8 Food For Thought Any constitutional/equality legislation represent a major shift in societal thinking by explicitly recognizing diversity in Canadian society. Although legislation remains extremely important, it “does not ensure protection of equal opportunity and recognition of diverse identities in Canadian society” (Sheppard, 2006).

9 Continued An education which implies that multiculturalism is relevant only to minority groups is ineffective because the majority group needs to be equally aware of the changing nature of Canadian society and their privileged position in it. They need to know about unequal power relations, the meaning of difference and the experiences of those who are "different." The need is to transform existing institutional practices to create a society in which integration does not mean accommodation of certain “ethnic” groups; rather, it must construct a common space where dominant and minority groups are not recognized as having different privileges.

10 Continued In the context of the social changes in Canadian society and the world, the basis of education is to question and examine the roots of injustice and intolerance. Thus, the liberation achieved through education can be a powerful force in our society to produce enlightened citizens. Multicultural education is not a static concept. It is changing in interesting ways. It can liberate the mind from bigotry, intolerance, and injustice – and nourish open dialogue and friendly exchange among people.

11 Conclusions If you allow your student to understand and learn about their own preconceptions about culture/race, they will become self-aware of past failures, and find ways to overcome these failures and move toward success.
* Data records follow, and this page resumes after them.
/-- After a start-up that booted, DEVICE_READY marks the block ready, locks BEAT_LEN and starts the time of the next fuse; beside
the ports' registers and messages nothing else changes, and the block serves. -/
def Obligations.DeviceReadySets : Prop :=
  ∀ s : State, s.dead = false → s.boot.phase = .booted → ∃ t, exec .deviceReady s = .next t ∧
    t = { s with boot := { s.boot with phase := .ready }, time := { s.time with lenLocked := true },
                 mgmt := { s.mgmt with lastFuse := s.time.now }, ports := t.ports, out := t.out } ∧ t.serving = true

/-- A region reset ends the region's run, sets its bit of RESET_CAUSE, brings the region into service or leaves it out of service,
and keeps fuses, keys, the running image, device time and the partitions. A port reset, and an FLR, which keeps the link up,
return the port's setup registers to their reset values and leave the other ports; where no command of the port is admitted
nothing else changes, but for the PTM port, whose reset is a loss of the reference. READY_BEAT stays (log entry 97). A port that
becomes ready has its link up and sends its readiness message. -/
def Obligations.RegionAndPortResets : Prop :=
  ∀ s : State,
    (∀ (r : Fin 4) lost (find : RegionFind), s.serving = true → r.val < s.nRegions → r.val < s.regions.length →
      ((s.region r).service = .inService ∨ (s.region r).service = .entering) →
      ∃ t, exec (.regionReset r lost find) s = .next t ∧ t = s.resetRegion r lost find ∧
        t.fuses = s.fuses ∧ t.verm = s.verm ∧ t.boot = s.boot ∧ t.time = s.time ∧ t.parts = s.parts ∧
        (t.region r).run = none ∧ ((t.region r).service = .inService ∨ (t.region r).service = .outOfService) ∧
        bitAt (t.hubWord rResetCause) (4 + r) = true) ∧
    (∀ (p : Fin 4) c, s.dead = false → (s.port p).present = true → p.val < s.ports.length →
      ∃ t, exec (.portReset p c) s = .next t ∧ t.cores = (s.resetPort p false).cores ∧ (t.port p).linkUp = false ∧ (t.port p).ready = false ∧
        ((∀ k ∈ s.cmds, k.port ≠ p.val) →
          t = { s with ports := t.ports, time := t.time } ∧
          t.port p = { Port.init with present := true, readyBeat := (s.port p).readyBeat, host := (s.port p).host, aer := (s.port p).aer } ∧
          (∀ q, q ≠ p.val → t.port q = s.port q) ∧ (¬(s.timeSource = 2 ∧ s.ptmPort = p.val) → t.time = s.time))) ∧
    (∀ (p : Fin 4), s.answers p = true → p.val < s.ports.length →
      ∃ t, exec (.flr p) s = .next t ∧ t.cores = (s.resetPort p true).cores ∧ (t.port p).linkUp = true ∧ (t.port p).ready = false ∧
        ((∀ k ∈ s.cmds, k.port ≠ p.val) →
          t = { s with ports := t.ports, time := t.time } ∧
          t.port p = { Port.init with present := true, linkUp := true, readyBeat := (s.port p).readyBeat, host := (s.port p).host,
                                      aer := (s.port p).aer } ∧
          (∀ q, q ≠ p.val → t.port q = s.port q) ∧ (¬(s.timeSource = 2 ∧ s.ptmPort = p.val) → t.time = s.time))) ∧
    (∀ p : Fin 4, s.dead = false → (s.port p).present = true → (s.port p).ready = false →
      exec (.portReady p) s = .next ((s.setPort p { s.port p with linkUp := true, ready := true }).emit (.drs p)))

/-- Where a function answers: its Bus Master Enable changes, and writes that waited go out; its D-state changes, and after D3hot
its work waits for its next poll; ASPM moves its link; an AtomicOp completes with Unsupported Request; and a failed read of the
host ends the command that made it with HOST_DMA_ERROR and is logged under AER. -/
def Obligations.PortsAnswerConfiguration : Prop :=
  ∀ (s : State) (p : Fin 4), s.answers p = true →
    (∀ on, exec (.busMasterEnable p on) s = .next ((s.setPort p { s.port p with busMaster := on }).flushPort p) ∧
      (p.val < s.ports.length → (s.port p).queued = [] → ∃ t, exec (.busMasterEnable p on) s = .next t ∧
        t = { s with ports := t.ports } ∧ t.port p = { s.port p with busMaster := on })) ∧
    (p.val < s.ports.length →
      (∃ t, exec (.d3hotEntry p) s = .next t ∧ t = { s with ports := t.ports } ∧ t.port p = { s.port p with d3hot := true, resuming := false } ∧
        (t.port p).dmaOn = false) ∧
      (∃ t, exec (.d3hotExit p) s = .next t ∧ t = { s with ports := t.ports } ∧
        t.port p = { s.port p with d3hot := false, resuming := (s.port p).d3hot || (s.port p).resuming })) ∧
    exec (.d3hotEntry p) s = .next (s.setPort p { s.port p with d3hot := true, resuming := false }) ∧
    exec (.d3hotExit p) s = .next (s.setPort p { s.port p with d3hot := false, resuming := (s.port p).d3hot || (s.port p).resuming }) ∧
    (∀ enter, exec (.aspmL1 p enter) s = .next (s.setPort p { s.port p with l1 := enter })) ∧
    exec (.atomicopRequest p) s = .next ((s.setPort p { s.port p with l1 := false }).emit (.unsupportedRequest p)) ∧
    (∀ id c kind, s.serving = true → s.cmd? id = some c → c.port = p.val → c.readsHost = true →
      ∃ t, exec (.hostDmaError p id kind) s = .next t ∧ t = (s.endCmd c stHostDmaError).aerOn [p.val] false ∧ .aer p.val false ∈ t.out)

/-- A dormant entry is refused in the cases of R440 and then only shows REFUSED; an accepted one waits while a command is admitted
or a write is queued. A write of 0 while it waits returns the region to service; a dormant region comes back into service.
Hibernation is refused while a stream is open, waits in the same way, and is left by a write of 0. -/
def Obligations.SleepEntersAndLeaves : Prop :=
  ∀ s : State, s.manageable = true →
    (∀ (r : Fin 4) v, r.val < s.nRegions → hibState s = 0 → (s.region r).service = .inService →
      (s.dormantRefused r = true → exec (.regionDormantEntry r v) s =
        .next (s.setHub (pmWord r) (setFld (s.hubWord (pmWord r)) 16 16 1))) ∧
      (s.dormantRefused r = false → s.drained = false → exec (.regionDormantEntry r v) s =
        .next ((s.setHub (pmWord r) ((v ||| 1) &&& 2 ||| 1)).setRegion r { s.region r with service := .entering }))) ∧
    (∀ (r : Fin 4) v, r.val < s.nRegions → r.val < s.regions.length → hibState s = 0 → (s.region r).service = .dormant →
      ∃ t, exec (.regionDormantExit r v) s = .next t ∧ (t.region r).service = .inService ∧
        t.hubWord (pmWord r) = v &&& 0xFFFFFFFE &&& 2 ∧ t.cmds = s.cmds ∧ t.streams = s.streams) ∧
    (∀ (r : Fin 4) v, r.val < s.nRegions → hibState s = 0 → (s.region r).service = .entering → exec (.regionDormantExit r v) s =
      .next ((s.setHub (pmWord r) (v &&& 0xFFFFFFFE &&& 2)).setRegion r { s.region r with service := .inService })) ∧
    (hibState s = 0 → (∃ n x, (n, x) ∈ s.streams ∧ x.state ≠ .free) → exec .hibernateEntry s = .next (s.setHub rHibStatus 4)) ∧
    (hibState s = 0 → (∀ n x, (n, x) ∈ s.streams → x.state = .free) → s.drained = false →
      exec .hibernateEntry s = .next ((s.setHub rHibCtrl 1).setHub rHibStatus 1)) ∧
    (hibState s = 1 → exec .hibernateExit s = .next ((s.setHub rHibCtrl 0).setHub rHibStatus 0)) ∧
    (hibState s = 2 → ∃ t, exec .hibernateExit s = .next t ∧ t.hubWord rHibCtrl = 0 ∧ t.hubWord rHibStatus = 0 ∧ t.streams = s.streams)

/-- A register read answers the words of the registers and changes only registers that a read clears, one of them to its reset
value and the others not; at L3 nothing is cleared. An invalid access answers code 3 and changes nothing. A write is refused at
L3; elsewhere a core register takes its RW bits and TIME_CTRL waits. A dump of 1 to 1,024 valid bytes answers them; any other is
invalid. STATUS answers the three status words. The codes for an access that no rule names are the model's (log entry 100). -/
def Obligations.SidebandRegisterAccess : Prop :=
  ∀ s : State, s.managed = true →
    (∀ da size ts, s.regWords da size = some ts → ∃ t, exec (.regRead da size) s = .next t ∧ exec (.rcRegisterRead .sideband da size) s = .next t ∧
      t = { s with hub := t.hub, cores := t.cores, freeCtr := s.freeCtr + 1, out := t.out } ∧
      t.out = .answer ccSuccess (ts.flatMap fun x => toLe 4 (s.regWord x).toNat) :: s.out) ∧
    (∀ da o, s.regWords da 4 = some [.hubReg o] → ∃ t, exec (.regRead da 4) s = .next t ∧ t.cores = s.cores ∧
      t.hubWord o = (if hubRc o && !s.latches.l3 then hubReset o else s.hubWord o) ∧ ∀ q, q ≠ o → t.hubWord q = s.hubWord q) ∧
    (∀ da size v, s.regWords da size = none → exec (.regRead da size) s = .next (s.answer ccInvalid []) ∧
      exec (.regWrite da size v) s = .next (s.answer ccInvalid [])) ∧
    (∀ da size v ts, s.regWords da size = some ts → s.latches.l3 = true → exec (.regWrite da size v) s = .next (s.answer ccRefused [])) ∧
    (∀ da v c o, s.regWords da 4 = some [.coreReg c o] → s.latches.l3 = false → ¬(cDeckOwner ≤ o ∧ o < cDeckOwner + 0x300) →
      ∃ t, exec (.regWrite da 4 v) s = .next t ∧ t = { s with cores := t.cores, out := .answer ccSuccess [] :: s.out } ∧
        (t.core c).reg o = (s.core c).reg o &&& ~~~coreRw o ||| v.setWidth 32 &&& coreRw o ∧
        (∀ q, q ≠ o → (t.core c).reg q = (s.core c).reg q) ∧ ∀ d, d ≠ c → t.core d = s.core d) ∧
    (∀ da v, s.regWords da 4 = some [.hubReg rTimeCtrl] → s.latches.l3 = false →
      ∃ t, exec (.regWrite da 4 v) s = .next t ∧ t = { s with time := t.time, out := .answer ccSuccess [] :: s.out } ∧
        t.time = { s.time with ctrlPending := some (v.setWidth 32) }) ∧
    (∀ da len ts, 1 ≤ len → len ≤ 1024 → (List.range len).mapM (fun i => s.target (da + BitVec.ofNat 48 i)) = some ts →
      ∃ t, exec (.dumpRead da len) s = .next t ∧ t = { s with hub := t.hub, cores := t.cores, freeCtr := s.freeCtr + 1, out := t.out } ∧
        t.out = .answer ccSuccess (ts.map s.dumpByte) :: s.out) ∧
    (∀ da len, len = 0 ∨ 1024 < len ∨ (List.range len).mapM (fun i => s.target (da + BitVec.ofNat 48 i)) = none →
      exec (.dumpRead da len) s = .next (s.answer ccInvalid [])) ∧
    exec .status s = .next (s.answer ccSuccess (toLe 4 s.lcStatus.toNat ++ toLe 4 s.bootStatus.toNat ++ toLe 4 s.fltStatus.toNat))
12 Interactive Learning Activity
I would like you to reflect on the identity you have been given in small groups (4-5 per group). Ask yourself the following questions and we will discuss shortly!: What are some of the obstacles that someone with my identity can have in the classroom? How can my identity help me succeed in school/life? How does my identity affect my interpersonal relationships with my peers?

13 Identities Group 1: A 16 year old pregnant teenager.
Group 2: A 44 year old single father of 3 children. Group 3: A high functioning autistic 20 year old. Group 4: A 17 year old Hispanic male. Group 5: A 15 year old black male. Group 6: A 60 year old single woman. Group 7: A 16 year old with ADD/ADHD. Group 8: An 18 year old white male.